### DATA TO PROCESS
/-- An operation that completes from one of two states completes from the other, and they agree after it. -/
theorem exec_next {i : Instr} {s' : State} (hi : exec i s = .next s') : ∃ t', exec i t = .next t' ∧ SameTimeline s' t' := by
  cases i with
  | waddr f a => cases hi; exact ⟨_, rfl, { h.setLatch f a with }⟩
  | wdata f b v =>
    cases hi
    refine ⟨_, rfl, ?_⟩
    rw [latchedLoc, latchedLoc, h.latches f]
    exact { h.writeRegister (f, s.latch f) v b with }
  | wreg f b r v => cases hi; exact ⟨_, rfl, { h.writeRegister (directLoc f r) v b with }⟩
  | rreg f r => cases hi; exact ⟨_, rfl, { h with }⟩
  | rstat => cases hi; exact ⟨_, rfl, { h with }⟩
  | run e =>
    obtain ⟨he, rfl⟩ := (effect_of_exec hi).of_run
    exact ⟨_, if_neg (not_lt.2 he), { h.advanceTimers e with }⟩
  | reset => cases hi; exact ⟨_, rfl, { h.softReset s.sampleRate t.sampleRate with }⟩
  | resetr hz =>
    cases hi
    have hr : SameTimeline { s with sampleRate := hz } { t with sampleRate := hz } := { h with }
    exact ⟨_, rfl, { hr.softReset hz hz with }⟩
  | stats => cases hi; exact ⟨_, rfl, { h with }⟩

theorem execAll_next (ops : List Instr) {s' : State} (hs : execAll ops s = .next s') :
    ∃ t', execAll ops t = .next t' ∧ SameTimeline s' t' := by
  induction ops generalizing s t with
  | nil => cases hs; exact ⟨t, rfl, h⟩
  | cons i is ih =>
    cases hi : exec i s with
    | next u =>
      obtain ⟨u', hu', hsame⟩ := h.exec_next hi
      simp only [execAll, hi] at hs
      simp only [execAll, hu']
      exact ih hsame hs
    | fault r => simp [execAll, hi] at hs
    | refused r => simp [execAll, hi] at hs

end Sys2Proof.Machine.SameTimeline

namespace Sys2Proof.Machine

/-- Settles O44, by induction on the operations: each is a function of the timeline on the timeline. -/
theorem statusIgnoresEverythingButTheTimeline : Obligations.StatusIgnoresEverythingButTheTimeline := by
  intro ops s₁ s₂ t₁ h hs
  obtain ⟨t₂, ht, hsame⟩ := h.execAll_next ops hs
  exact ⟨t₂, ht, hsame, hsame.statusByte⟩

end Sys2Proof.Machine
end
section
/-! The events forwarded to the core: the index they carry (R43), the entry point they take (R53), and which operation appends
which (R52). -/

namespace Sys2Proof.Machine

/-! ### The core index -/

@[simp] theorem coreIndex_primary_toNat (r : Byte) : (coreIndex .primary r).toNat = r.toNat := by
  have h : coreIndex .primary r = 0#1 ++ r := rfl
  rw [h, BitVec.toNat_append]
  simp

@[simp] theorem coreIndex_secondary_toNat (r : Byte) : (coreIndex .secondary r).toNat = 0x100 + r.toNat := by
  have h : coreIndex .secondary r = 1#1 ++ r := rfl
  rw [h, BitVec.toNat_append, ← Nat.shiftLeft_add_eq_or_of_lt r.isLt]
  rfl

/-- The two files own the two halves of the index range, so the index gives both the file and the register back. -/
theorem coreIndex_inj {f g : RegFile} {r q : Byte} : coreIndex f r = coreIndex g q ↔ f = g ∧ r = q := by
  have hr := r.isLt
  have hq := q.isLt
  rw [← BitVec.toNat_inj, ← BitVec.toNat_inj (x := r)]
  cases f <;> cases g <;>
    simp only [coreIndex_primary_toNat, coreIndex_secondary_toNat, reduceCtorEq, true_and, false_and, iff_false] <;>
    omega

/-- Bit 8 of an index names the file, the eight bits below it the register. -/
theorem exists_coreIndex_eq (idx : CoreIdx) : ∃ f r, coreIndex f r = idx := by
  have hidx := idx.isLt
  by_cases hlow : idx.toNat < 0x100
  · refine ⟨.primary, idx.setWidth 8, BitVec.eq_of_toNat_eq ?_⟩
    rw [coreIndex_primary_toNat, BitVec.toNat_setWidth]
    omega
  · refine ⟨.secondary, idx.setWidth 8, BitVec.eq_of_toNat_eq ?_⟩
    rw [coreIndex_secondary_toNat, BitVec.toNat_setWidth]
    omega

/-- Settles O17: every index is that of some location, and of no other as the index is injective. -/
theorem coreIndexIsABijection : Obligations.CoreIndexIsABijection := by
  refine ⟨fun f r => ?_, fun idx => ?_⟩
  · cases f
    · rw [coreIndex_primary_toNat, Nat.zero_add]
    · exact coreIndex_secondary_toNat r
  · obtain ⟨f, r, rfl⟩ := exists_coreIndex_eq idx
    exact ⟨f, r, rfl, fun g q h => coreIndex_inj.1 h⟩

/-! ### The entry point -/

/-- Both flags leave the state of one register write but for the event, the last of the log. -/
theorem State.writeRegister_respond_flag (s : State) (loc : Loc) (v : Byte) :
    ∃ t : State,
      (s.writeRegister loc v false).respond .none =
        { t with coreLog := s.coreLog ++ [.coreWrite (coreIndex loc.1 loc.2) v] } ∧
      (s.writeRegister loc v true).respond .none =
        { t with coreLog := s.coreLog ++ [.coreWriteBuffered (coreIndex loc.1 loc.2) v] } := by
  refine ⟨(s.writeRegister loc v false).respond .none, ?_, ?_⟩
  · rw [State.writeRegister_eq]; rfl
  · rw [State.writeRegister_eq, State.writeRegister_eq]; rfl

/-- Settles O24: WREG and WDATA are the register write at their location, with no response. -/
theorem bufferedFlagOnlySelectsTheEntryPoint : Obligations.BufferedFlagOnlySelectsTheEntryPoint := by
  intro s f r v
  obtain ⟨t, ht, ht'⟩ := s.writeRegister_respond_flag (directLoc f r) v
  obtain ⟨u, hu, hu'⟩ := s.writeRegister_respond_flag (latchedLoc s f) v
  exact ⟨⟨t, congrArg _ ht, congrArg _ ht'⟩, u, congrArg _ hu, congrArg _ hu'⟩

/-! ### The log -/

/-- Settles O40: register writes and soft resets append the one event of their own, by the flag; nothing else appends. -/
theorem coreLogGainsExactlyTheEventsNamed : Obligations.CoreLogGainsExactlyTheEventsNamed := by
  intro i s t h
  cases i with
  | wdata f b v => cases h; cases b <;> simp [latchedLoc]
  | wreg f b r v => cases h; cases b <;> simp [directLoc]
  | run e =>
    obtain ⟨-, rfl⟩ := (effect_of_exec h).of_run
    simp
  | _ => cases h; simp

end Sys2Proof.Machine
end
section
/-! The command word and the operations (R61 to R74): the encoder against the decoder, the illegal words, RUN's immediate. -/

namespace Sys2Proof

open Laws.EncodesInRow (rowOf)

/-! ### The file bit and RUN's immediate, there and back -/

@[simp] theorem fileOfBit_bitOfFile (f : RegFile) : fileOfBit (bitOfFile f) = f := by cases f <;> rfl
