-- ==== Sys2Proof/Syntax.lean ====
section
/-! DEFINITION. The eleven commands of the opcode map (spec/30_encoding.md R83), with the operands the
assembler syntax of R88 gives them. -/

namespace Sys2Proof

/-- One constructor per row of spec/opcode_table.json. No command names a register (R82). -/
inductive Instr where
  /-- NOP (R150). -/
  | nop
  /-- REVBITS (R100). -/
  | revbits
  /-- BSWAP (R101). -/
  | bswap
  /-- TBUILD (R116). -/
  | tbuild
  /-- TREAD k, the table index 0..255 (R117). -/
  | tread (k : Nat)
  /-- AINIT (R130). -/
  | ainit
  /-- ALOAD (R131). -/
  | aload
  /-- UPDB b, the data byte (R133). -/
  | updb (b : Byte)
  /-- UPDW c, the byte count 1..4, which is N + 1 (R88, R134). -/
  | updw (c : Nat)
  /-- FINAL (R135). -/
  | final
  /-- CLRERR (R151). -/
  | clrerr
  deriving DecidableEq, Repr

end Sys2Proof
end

---

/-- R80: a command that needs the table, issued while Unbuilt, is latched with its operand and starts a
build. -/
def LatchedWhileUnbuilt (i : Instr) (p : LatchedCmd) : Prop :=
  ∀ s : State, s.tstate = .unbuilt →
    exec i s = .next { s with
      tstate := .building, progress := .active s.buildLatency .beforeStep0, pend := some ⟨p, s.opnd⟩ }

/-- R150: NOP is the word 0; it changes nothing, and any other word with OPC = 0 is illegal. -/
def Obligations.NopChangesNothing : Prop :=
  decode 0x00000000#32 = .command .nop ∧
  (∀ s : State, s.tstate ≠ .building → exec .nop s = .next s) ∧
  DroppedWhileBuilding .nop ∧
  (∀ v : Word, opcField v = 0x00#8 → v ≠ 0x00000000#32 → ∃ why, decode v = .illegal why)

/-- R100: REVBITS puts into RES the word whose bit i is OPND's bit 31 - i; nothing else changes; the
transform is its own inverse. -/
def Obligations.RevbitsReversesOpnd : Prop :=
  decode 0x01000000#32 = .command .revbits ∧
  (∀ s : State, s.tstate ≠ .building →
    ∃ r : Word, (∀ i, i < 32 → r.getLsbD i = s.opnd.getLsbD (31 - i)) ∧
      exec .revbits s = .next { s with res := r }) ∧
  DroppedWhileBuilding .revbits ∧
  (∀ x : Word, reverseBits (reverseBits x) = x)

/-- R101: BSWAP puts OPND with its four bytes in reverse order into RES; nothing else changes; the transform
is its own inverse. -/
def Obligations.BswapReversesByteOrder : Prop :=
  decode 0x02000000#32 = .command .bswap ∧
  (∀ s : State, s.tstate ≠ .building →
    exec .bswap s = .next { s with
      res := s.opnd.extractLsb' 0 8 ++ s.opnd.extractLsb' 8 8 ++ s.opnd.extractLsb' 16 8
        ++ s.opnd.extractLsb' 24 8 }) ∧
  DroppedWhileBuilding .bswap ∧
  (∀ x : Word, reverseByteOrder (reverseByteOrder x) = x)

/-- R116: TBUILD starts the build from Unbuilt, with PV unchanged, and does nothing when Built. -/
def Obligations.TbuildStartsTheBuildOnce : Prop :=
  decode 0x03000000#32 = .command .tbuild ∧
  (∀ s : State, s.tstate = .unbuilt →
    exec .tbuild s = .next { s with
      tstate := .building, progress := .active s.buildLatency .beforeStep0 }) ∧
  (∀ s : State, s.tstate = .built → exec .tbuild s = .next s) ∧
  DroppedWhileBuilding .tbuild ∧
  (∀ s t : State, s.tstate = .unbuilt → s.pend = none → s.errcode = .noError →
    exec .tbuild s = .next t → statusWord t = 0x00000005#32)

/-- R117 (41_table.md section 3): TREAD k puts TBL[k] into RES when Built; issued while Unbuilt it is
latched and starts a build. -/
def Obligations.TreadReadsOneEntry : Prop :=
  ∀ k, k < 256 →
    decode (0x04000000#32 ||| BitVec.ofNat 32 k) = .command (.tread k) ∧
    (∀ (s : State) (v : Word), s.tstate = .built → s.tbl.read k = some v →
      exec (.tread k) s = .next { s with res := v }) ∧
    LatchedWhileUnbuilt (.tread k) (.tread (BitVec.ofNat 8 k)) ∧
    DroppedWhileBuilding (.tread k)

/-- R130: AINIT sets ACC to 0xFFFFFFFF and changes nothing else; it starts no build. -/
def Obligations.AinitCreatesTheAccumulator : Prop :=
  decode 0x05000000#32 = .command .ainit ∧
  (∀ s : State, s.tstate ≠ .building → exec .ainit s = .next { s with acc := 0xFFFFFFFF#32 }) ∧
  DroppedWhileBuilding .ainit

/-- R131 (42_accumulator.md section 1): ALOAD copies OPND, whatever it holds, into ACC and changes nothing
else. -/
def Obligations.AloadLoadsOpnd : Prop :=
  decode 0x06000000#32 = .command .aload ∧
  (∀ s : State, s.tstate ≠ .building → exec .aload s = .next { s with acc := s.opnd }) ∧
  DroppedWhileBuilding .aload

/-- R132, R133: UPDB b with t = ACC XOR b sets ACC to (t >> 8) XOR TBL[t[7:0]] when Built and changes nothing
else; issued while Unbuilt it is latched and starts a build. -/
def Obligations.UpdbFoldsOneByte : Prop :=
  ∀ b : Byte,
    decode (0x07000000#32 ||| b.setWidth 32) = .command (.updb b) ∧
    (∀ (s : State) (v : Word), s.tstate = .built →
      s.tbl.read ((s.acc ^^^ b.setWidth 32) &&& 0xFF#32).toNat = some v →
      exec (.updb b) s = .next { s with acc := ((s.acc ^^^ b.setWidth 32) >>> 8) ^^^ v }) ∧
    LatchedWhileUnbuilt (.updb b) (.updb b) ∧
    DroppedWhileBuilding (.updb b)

* * *

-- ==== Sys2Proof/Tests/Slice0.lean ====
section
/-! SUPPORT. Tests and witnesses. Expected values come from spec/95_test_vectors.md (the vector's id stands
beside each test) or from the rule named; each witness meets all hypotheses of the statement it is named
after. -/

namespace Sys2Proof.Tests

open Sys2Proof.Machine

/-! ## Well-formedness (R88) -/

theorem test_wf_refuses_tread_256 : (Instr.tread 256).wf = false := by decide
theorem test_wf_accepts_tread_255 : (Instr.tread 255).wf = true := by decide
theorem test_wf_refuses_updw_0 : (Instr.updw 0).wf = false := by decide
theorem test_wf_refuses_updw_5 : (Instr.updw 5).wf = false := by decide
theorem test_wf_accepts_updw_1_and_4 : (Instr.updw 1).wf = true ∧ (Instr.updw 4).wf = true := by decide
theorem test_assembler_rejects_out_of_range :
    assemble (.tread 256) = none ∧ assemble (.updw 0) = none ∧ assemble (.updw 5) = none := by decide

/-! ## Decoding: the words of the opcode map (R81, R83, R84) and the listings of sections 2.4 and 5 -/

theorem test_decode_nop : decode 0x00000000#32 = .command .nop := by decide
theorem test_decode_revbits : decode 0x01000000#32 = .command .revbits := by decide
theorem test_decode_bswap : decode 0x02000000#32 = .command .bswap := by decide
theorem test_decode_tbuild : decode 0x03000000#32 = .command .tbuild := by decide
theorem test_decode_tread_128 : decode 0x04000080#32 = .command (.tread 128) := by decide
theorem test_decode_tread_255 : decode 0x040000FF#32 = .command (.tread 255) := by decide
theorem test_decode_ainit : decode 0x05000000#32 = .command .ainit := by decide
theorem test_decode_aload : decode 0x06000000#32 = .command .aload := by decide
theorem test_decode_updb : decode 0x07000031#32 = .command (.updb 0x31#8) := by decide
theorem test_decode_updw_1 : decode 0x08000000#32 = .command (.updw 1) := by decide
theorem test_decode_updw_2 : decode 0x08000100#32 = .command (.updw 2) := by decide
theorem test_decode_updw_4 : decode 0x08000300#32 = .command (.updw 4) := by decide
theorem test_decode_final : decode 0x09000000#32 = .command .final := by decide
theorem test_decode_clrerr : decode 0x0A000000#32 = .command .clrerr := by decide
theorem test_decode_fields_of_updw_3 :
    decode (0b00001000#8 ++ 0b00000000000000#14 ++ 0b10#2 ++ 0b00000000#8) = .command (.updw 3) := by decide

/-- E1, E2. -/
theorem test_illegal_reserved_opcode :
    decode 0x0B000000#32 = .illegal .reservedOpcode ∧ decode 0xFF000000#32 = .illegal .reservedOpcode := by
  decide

### ACTIVITY
What is needed is a verbatim copy of every line in the records above from the one containing "which operation appends" down to the one containing "rfl⟩ := exists_coreIndex_eq idx", both included, and nothing more.

### WRITTEN SOLUTION
/-! The events forwarded to the core: the index they carry (R43), the entry point they take (R53), and which operation appends
which (R52). -/

namespace Sys2Proof.Machine

/-! ### The core index -/

@[simp] theorem coreIndex_primary_toNat (r : Byte) : (coreIndex .primary r).toNat = r.toNat := by
  have h : coreIndex .primary r = 0#1 ++ r := rfl
  rw [h, BitVec.toNat_append]
  simp

@[simp] theorem coreIndex_secondary_toNat (r : Byte) : (coreIndex .secondary r).toNat = 0x100 + r.toNat := by
  have h : coreIndex .secondary r = 1#1 ++ r := rfl
  rw [h, BitVec.toNat_append, ← Nat.shiftLeft_add_eq_or_of_lt r.isLt]
  rfl

/-- The two files own the two halves of the index range, so the index gives both the file and the register back. -/
theorem coreIndex_inj {f g : RegFile} {r q : Byte} : coreIndex f r = coreIndex g q ↔ f = g ∧ r = q := by
  have hr := r.isLt
  have hq := q.isLt
  rw [← BitVec.toNat_inj, ← BitVec.toNat_inj (x := r)]
  cases f <;> cases g <;>
    simp only [coreIndex_primary_toNat, coreIndex_secondary_toNat, reduceCtorEq, true_and, false_and, iff_false] <;>
    omega

/-- Bit 8 of an index names the file, the eight bits below it the register. -/
theorem exists_coreIndex_eq (idx : CoreIdx) : ∃ f r, coreIndex f r = idx := by
  have hidx := idx.isLt
  by_cases hlow : idx.toNat < 0x100
  · refine ⟨.primary, idx.setWidth 8, BitVec.eq_of_toNat_eq ?_⟩
    rw [coreIndex_primary_toNat, BitVec.toNat_setWidth]
    omega
  · refine ⟨.secondary, idx.setWidth 8, BitVec.eq_of_toNat_eq ?_⟩
    rw [coreIndex_secondary_toNat, BitVec.toNat_setWidth]
    omega

/-- Settles O17: every index is that of some location, and of no other as the index is injective. -/
theorem coreIndexIsABijection : Obligations.CoreIndexIsABijection := by
  refine ⟨fun f r => ?_, fun idx => ?_⟩
  · cases f
    · rw [coreIndex_primary_toNat, Nat.zero_add]
    · exact coreIndex_secondary_toNat r
  · obtain ⟨f, r, rfl⟩ := exists_coreIndex_eq idx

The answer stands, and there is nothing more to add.